**Problem statement**
Your answer must be an exact copy of the records below.
──────────────────────────────
-- ==== Sys2Proof/Machine/Dispatch.lean ====
section
/-! DEFINITION. What each command does: one arm per constructor of Instr, each a direct call of its meaning. -/

namespace Sys2Proof.Machine
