/-- O54. Completion and frame of the commands of one family: R238, R269, R330, R331, R336, R337, R338, R345. -/
def Obligations.FabricCommandsComplete : Prop :=
  ∀ s : State,
  (∀ (p : Nat) (vc : Nat) (cycle : Nat), (isPort p && isVc vc && isCycle cycle) = true → CompletesIn [.out, .regs, .dev, .saf, .ctx, .host, .adm, .links, .rte, .qlk, .pair] (.fabricRequest p vc cycle) s (s.toModule.fabricRequest p vc cycle)) ∧
  (∀ (p : Nat) (vc : Nat), (isPort p && isVc vc) = true → CompletesIn [.free, .out, .regs, .saf, .tines, .mesh, .ctx, .host, .adm, .links, .rte, .pair] (.reply p vc) s (s.toModule.replyPacket p vc)) ∧
  (∀ (p : Nat) (number : Nat) (x : QuoteBody), (isPort p && below number 65536 && isCycle x.cycle) = true → CompletesIn [.regs, .adm, .links, .rte, .pair] (.quote p number x) s (s.toModule.quotePacket p number x.durations x.cycle)) ∧
  (∀ (p : Nat) (vc : Nat) (number : Nat) (cid : Nat) (seed : Nat) (flat : Nat) (outCap : Nat) (data : List Nat) (cycle : Nat), (isPort p && isVc vc && below number 65536 && below cid 65536 && isWord seed && isWord flat && isBytes data && isCycle cycle) = true → CompletesIn [.free, .out, .regs, .ctx, .host, .adm, .links, .rte, .pair] (.subreq p vc number cid seed flat outCap data cycle) s (s.toModule.subreqPacket p vc number cid seed flat outCap data cycle)) ∧
  (∀ (p : Nat) (vc : Nat) (fromSlice : Nat), (isPort p && isVc vc && below fromSlice 64) = true → CompletesIn [.regs, .mesh, .links, .rte, .pair] (.streamPacket p vc fromSlice) s (s.toModule.streamPacket p vc fromSlice)) ∧
  (∀ (p : Nat) (vc : Nat), (isPort p && isVc vc) = true → CompletesIn [.out, .regs, .links, .rte] (.packetForward p vc) s (s.toModule.packetForward p vc)) ∧
  (∀ (p : Nat) (group : Bool) (target : Nat) (down : Bool), (isPort p && below target (if group then 512 else 32)) = true → CompletesIn [.regs, .host, .links, .rte] (.notice p group target down) s (s.toModule.noticePacket p group target down)) ∧
  (∀ (p : Nat), (isPort p) = true → CompletesIn [.out, .regs, .links, .rte] (.noticeSend p) s (s.toModule.noticeSend p)) ∧
  (∀ (src : Nat) (tag : Nat) (vc : Nat), (below src (2 ^ 20) && below tag 65536 && isVc vc) = true → CompletesIn [.free, .out, .regs, .saf, .tines, .mesh, .ctx, .host, .adm, .links, .rte, .pair] (.messageReassemblyTimeout src tag vc) s (s.toModule.reassemblyTimeout src tag vc)) ∧
  (∀ (e : List Nat), (isEntry e) = true → CompletesIn [.out, .regs, .saf, .host, .links, .pair] (.fabricJoin e) s (s.toModule.fabricJoin e)) ∧
  (∀ (e : List Nat), (isEntry e) = true → CompletesIn [.out, .regs, .host, .rte, .pair] (.fabricLeave e) s (s.toModule.fabricLeave e)) ∧
  (CompletesIn [.out, .regs, .saf, .host, .links, .rte, .pair] (.fabricLeaveDone) s (s.toModule.fabricLeft)) ∧
  (CompletesIn [.regs] (.rteCommit) s (s.toModule.rteCommit)) ∧
  (∀ (table : Nat) (index : Nat) (v : Nat), (below table 4 && below index 1024 && isWord v) = true → CompletesIn [.regs] (.shadowTableWrite table index v) s (s.toModule.shadowWrite table index v)) ∧
  (CompletesIn [.regs] (.rteClrAll) s (s.toModule.rteClr))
──────────────────────────────
**Result for this task**
-- ==== Sys2Proof/Machine/Dispatch.lean ====
section
/-! DEFINITION. What each command does: one arm per constructor of Instr, each a direct call of its meaning. -/

namespace Sys2Proof.Machine
/-- O54. Completion and frame of the commands of one family: R238, R269, R330, R331, R336, R337, R338, R345. -/
def Obligations.FabricCommandsComplete : Prop :=
  ∀ s : State,
  (∀ (p : Nat) (vc : Nat) (cycle : Nat), (isPort p && isVc vc && isCycle cycle) = true → CompletesIn [.out, .regs, .dev, .saf, .ctx, .host, .adm, .links, .rte, .qlk, .pair] (.fabricRequest p vc cycle) s (s.toModule.fabricRequest p vc cycle)) ∧
  (∀ (p : Nat) (vc : Nat), (isPort p && isVc vc) = true → CompletesIn [.free, .out, .regs, .saf, .tines, .mesh, .ctx, .host, .adm, .links, .rte, .pair] (.reply p vc) s (s.toModule.replyPacket p vc)) ∧
  (∀ (p : Nat) (number : Nat) (x : QuoteBody), (isPort p && below number 65536 && isCycle x.cycle) = true → CompletesIn [.regs, .adm, .links, .rte, .pair] (.quote p number x) s (s.toModule.quotePacket p number x.durations x.cycle)) ∧
  (∀ (p : Nat) (vc : Nat) (number : Nat) (cid : Nat) (seed : Nat) (flat : Nat) (outCap : Nat) (data : List Nat) (cycle : Nat), (isPort p && isVc vc && below number 65536 && below cid 65536 && isWord seed && isWord flat && isBytes data && isCycle cycle) = true → CompletesIn [.free, .out, .regs, .ctx, .host, .adm, .links, .rte, .pair] (.subreq p vc number cid seed flat outCap data cycle) s (s.toModule.subreqPacket p vc number cid seed flat outCap data cycle)) ∧
  (∀ (p : Nat) (vc : Nat) (fromSlice : Nat), (isPort p && isVc vc && below fromSlice 64) = true → CompletesIn [.regs, .mesh, .links, .rte, .pair] (.streamPacket p vc fromSlice) s (s.toModule.streamPacket p vc fromSlice)) ∧
  (∀ (p : Nat) (vc : Nat), (isPort p && isVc vc) = true → CompletesIn [.out, .regs, .links, .rte] (.packetForward p vc) s (s.toModule.packetForward p vc)) ∧
  (∀ (p : Nat) (group : Bool) (target : Nat) (down : Bool), (isPort p && below target (if group then 512 else 32)) = true → CompletesIn [.regs, .host, .links, .rte] (.notice p group target down) s (s.toModule.noticePacket p group target down)) ∧
  (∀ (p : Nat), (isPort p) = true → CompletesIn [.out, .regs, .links, .rte] (.noticeSend p) s (s.toModule.noticeSend p)) ∧
  (∀ (src : Nat) (tag : Nat) (vc : Nat), (below src (2 ^ 20) && below tag 65536 && isVc vc) = true → CompletesIn [.free, .out, .regs, .saf, .tines, .mesh, .ctx, .host, .adm, .links, .rte, .pair] (.messageReassemblyTimeout src tag vc) s (s.toModule.reassemblyTimeout src tag vc)) ∧
  (∀ (e : List Nat), (isEntry e) = true → CompletesIn [.out, .regs, .saf, .host, .links, .pair] (.fabricJoin e) s (s.toModule.fabricJoin e)) ∧
  (∀ (e : List Nat), (isEntry e) = true → CompletesIn [.out, .regs, .host, .rte, .pair] (.fabricLeave e) s (s.toModule.fabricLeave e)) ∧
  (CompletesIn [.out, .regs, .saf, .host, .links, .rte, .pair] (.fabricLeaveDone) s (s.toModule.fabricLeft)) ∧
  (CompletesIn [.regs] (.rteCommit) s (s.toModule.rteCommit)) ∧
  (∀ (table : Nat) (index : Nat) (v : Nat), (below table 4 && below index 1024 && isWord v) = true → CompletesIn [.regs] (.shadowTableWrite table index v) s (s.toModule.shadowWrite table index v)) ∧
  (CompletesIn [.regs] (.rteClrAll) s (s.toModule.rteClr))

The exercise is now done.